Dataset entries
----------
-- ==== Sys2Proof/Machine/Ring.lean ====
section
/-! DEFINITION. Queues as their managers keep them: descriptor fields (R67), the ring in memory (R69 to R73), lanes, taking and
freeing (R57, R70, R72, R78), flow windows (R74, R75), reservations (R37, R41) and full/empty bits of ring lines (R81). -/
namespace Sys2Proof.Machine

/-! Descriptor (Table 3-1). -/

def Queue.type (q : Queue) : BitVec 8 := q.desc.extractLsb' 120 8
/-- Capacity C. -/
def Queue.cap (q : Queue) : Nat := bitsOf q.desc.toNat 104 16 + 1
/-- Number of consumer ports. -/
def Queue.consumers (q : Queue) : Nat := bitsOf q.desc.toNat 101 3 + 1
/-- Item size in bytes. -/
def Queue.isz (q : Queue) : Nat := 8 * 2 ^ bitsOf q.desc.toNat 98 3
/-- Urgent slots U, 0 without an urgent lane. -/
def Queue.urgSlots (q : Queue) : Nat := if bitsOf q.desc.toNat 93 5 = 0 then 0 else 2 ^ bitsOf q.desc.toNat 93 5
/-- Normal slots S. -/
def Queue.slotsN (q : Queue) : Nat := 2 ^ bitsOf q.desc.toNat 88 5
/-- HOME; 3 where the home is on another module. -/
def Queue.homeKind (q : Queue) : Nat := if q.far.isSome then 3 else bitsOf q.desc.toNat 86 2
/-- HLOC. -/
def Queue.hloc (q : Queue) : Nat := bitsOf q.desc.toNat 74 12
/-- BASE. -/
def Queue.base (q : Queue) : Nat := bitsOf q.desc.toNat 0 56
/-- Bytes of the ring (R69). -/
def Queue.footprint (q : Queue) : Nat := (q.slotsN + q.urgSlots) * (q.isz + 8)

/-- Slots of a lane. -/
def Queue.laneSlots (q : Queue) (urg : Bool) : Nat := if urg then q.urgSlots else q.slotsN

/-- Tail index of a lane. -/
def Queue.tail (q : Queue) (urg : Bool) : BitVec 32 := if urg then q.tailU else q.tailN

/-- Free index of a lane (R72). -/
def Queue.free (q : Queue) (urg : Bool) : BitVec 32 := if urg then q.freeU else q.freeN

/-- Head index of a consumer port's lane. -/
def ConsPort.head (c : ConsPort) (urg : Bool) : BitVec 32 := if urg then c.headU else c.headN

/-- Virtual address of a slot's data (R69). -/
def Queue.dataVa (q : Queue) (urg : Bool) (i : BitVec 32) : Nat :=
  q.base + (if urg then q.slotsN * (q.isz + 8) else 0) + i.toNat % q.laneSlots urg * q.isz

/-- Virtual address of a slot's header (R69). -/
def Queue.hdrVa (q : Queue) (urg : Bool) (i : BitVec 32) : Nat :=
  q.base + (if urg then q.slotsN * (q.isz + 8) + q.urgSlots * q.isz else q.slotsN * q.isz) + i.toNat % q.laneSlots urg * 8

/-- Phase bit of an index in a lane (R70). -/
def Queue.phase (q : Queue) (urg : Bool) (i : BitVec 32) : Nat := i.toNat / q.laneSlots urg % 2

/-- Physical address of a byte of the ring, on the pages that creation found (R67). -/
def Queue.pa (q : Queue) (va : Nat) : Nat := mapGet 0 q.pages (va / 4096) * 4096 + va % 4096

/-- Bytes of the ring. -/
def State.ringRead (s : State) (q : Queue) : Nat → Nat → List Byte
  | _, 0 => []
  | va, n + 1 => s.mem.read (q.pa va) :: s.ringRead q (va + 1) n

/-- Lines of HBM that a host cache may hold, called back before the queue manager writes them; the snoop and its answer are one with the write
(R396, log entry 77). -/
def State.recall (s : State) (pas : List Nat) : State :=
  if s.host.tracked.isEmpty then s
  else
    let keep := fun (l : Nat) => !pas.any (fun a => a / 64 == l)
    { s with host := { s.host with tracked := s.host.tracked.filter keep, modified := s.host.modified.filter keep } }

/-- A write of a manager, a walker or a stall's save to device memory: a line of it that a host cache may hold is called back before it (R396, log
entry 77). -/
def State.deviceWrite (s : State) (pa : Nat) (bs : List Byte) : State :=
  if s.host.tracked.isEmpty then s.poke pa bs
  else
    let keep := fun (l : Nat) => decide (64 * l + 64 ≤ pa ∨ pa + bs.length ≤ 64 * l)
    { s with host := { s.host with tracked := s.host.tracked.filter keep, modified := s.host.modified.filter keep } }.poke pa bs

/-- Bytes written into the ring. -/
def State.ringWrite (s : State) (q : Queue) : Nat → List Byte → State
  | _, [] => s
  | va, b :: r => (s.poke (q.pa va) [b]).ringWrite q (va + 1) r

/-- An item as a push brings it: KIND, ITYPE, MKID, bytes (Table 3-2). -/
structure Item where
  kind : Nat
  type : BitVec 8
  mkid : BitVec 32
  bytes : List Byte
  deriving DecidableEq, Repr

/-- A slot header (Table 3-2). -/
def slotHeader (phase : Nat) (urg : Bool) (it : Item) : Dword :=
  BitVec.ofNat 64 (phase % 2 + (if urg then 256 else 0) + it.kind % 4 * 512 + it.type.toNat * 65536 + it.mkid.toNat * 2 ^ 32)

/-- The header that stands in a slot. -/
def State.headerAt (s : State) (q : Queue) (urg : Bool) (i : BitVec 32) : Nat := leNat (s.ringRead q (q.hdrVa urg i) 8)

/-- KIND of a slot. -/
def State.kindAt (s : State) (q : Queue) (urg : Bool) (i : BitVec 32) : Nat := bitsOf (s.headerAt q urg i) 9 2

/-- ITYPE of a slot. -/
def State.itypeAt (s : State) (q : Queue) (urg : Bool) (i : BitVec 32) : BitVec 8 :=
  BitVec.ofNat 8 (bitsOf (s.headerAt q urg i) 16 8)

/-- MKID of a slot. -/
def State.mkidAt (s : State) (q : Queue) (urg : Bool) (i : BitVec 32) : BitVec 32 :=
  BitVec.ofNat 32 (bitsOf (s.headerAt q urg i) 32 32)

/-- Data bytes of a slot. -/
def State.itemAt (s : State) (q : Queue) (urg : Bool) (i : BitVec 32) : List Byte := s.ringRead q (q.dataVa urg i) q.isz

/-- Slots an item takes in the ring (R84). -/
def Queue.slotsFor (q : Queue) (kind : Nat) : Nat := if kind = 2 then max 1 (64 / q.isz) else 1

/-- Whether slot `i` of a lane is written and not yet free. -/
def Queue.present (q : Queue) (urg : Bool) (i : BitVec 32) : Bool :=
  decide ((i - q.free urg).toNat < (q.tail urg - q.free urg).toNat)

/-- Items of both lanes that are not yet free (R72). -/
def Queue.occupancy (q : Queue) : Nat := (q.tailN - q.freeN).toNat + (q.tailU - q.freeU).toNat

/-! Lines of a ring in a scratchpad (R81). -/

/-- Scratchpad lines that a slot's data touches, as line numbers of physical memory. -/
def Queue.linesOf (q : Queue) (urg : Bool) (i : BitVec 32) : List Nat :=
  let v := q.dataVa urg i
  (List.range ((v + q.isz - 1) / 128 - v / 128 + 1)).map (fun k => q.pa ((v / 128 + k) * 128) / 128)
----------
### Work item
Your answer consists solely of the lines from the top of the records above through the line that contains "(Table 3-1). -/", each echoed exactly.

### Written answer
-- ==== Sys2Proof/Machine/Ring.lean ====
section
/-! DEFINITION. Queues as their managers keep them: descriptor fields (R67), the ring in memory (R69 to R73), lanes, taking and
freeing (R57, R70, R72, R78), flow windows (R74, R75), reservations (R37, R41) and full/empty bits of ring lines (R81). -/
namespace Sys2Proof.Machine

/-! Descriptor (Table 3-1). -/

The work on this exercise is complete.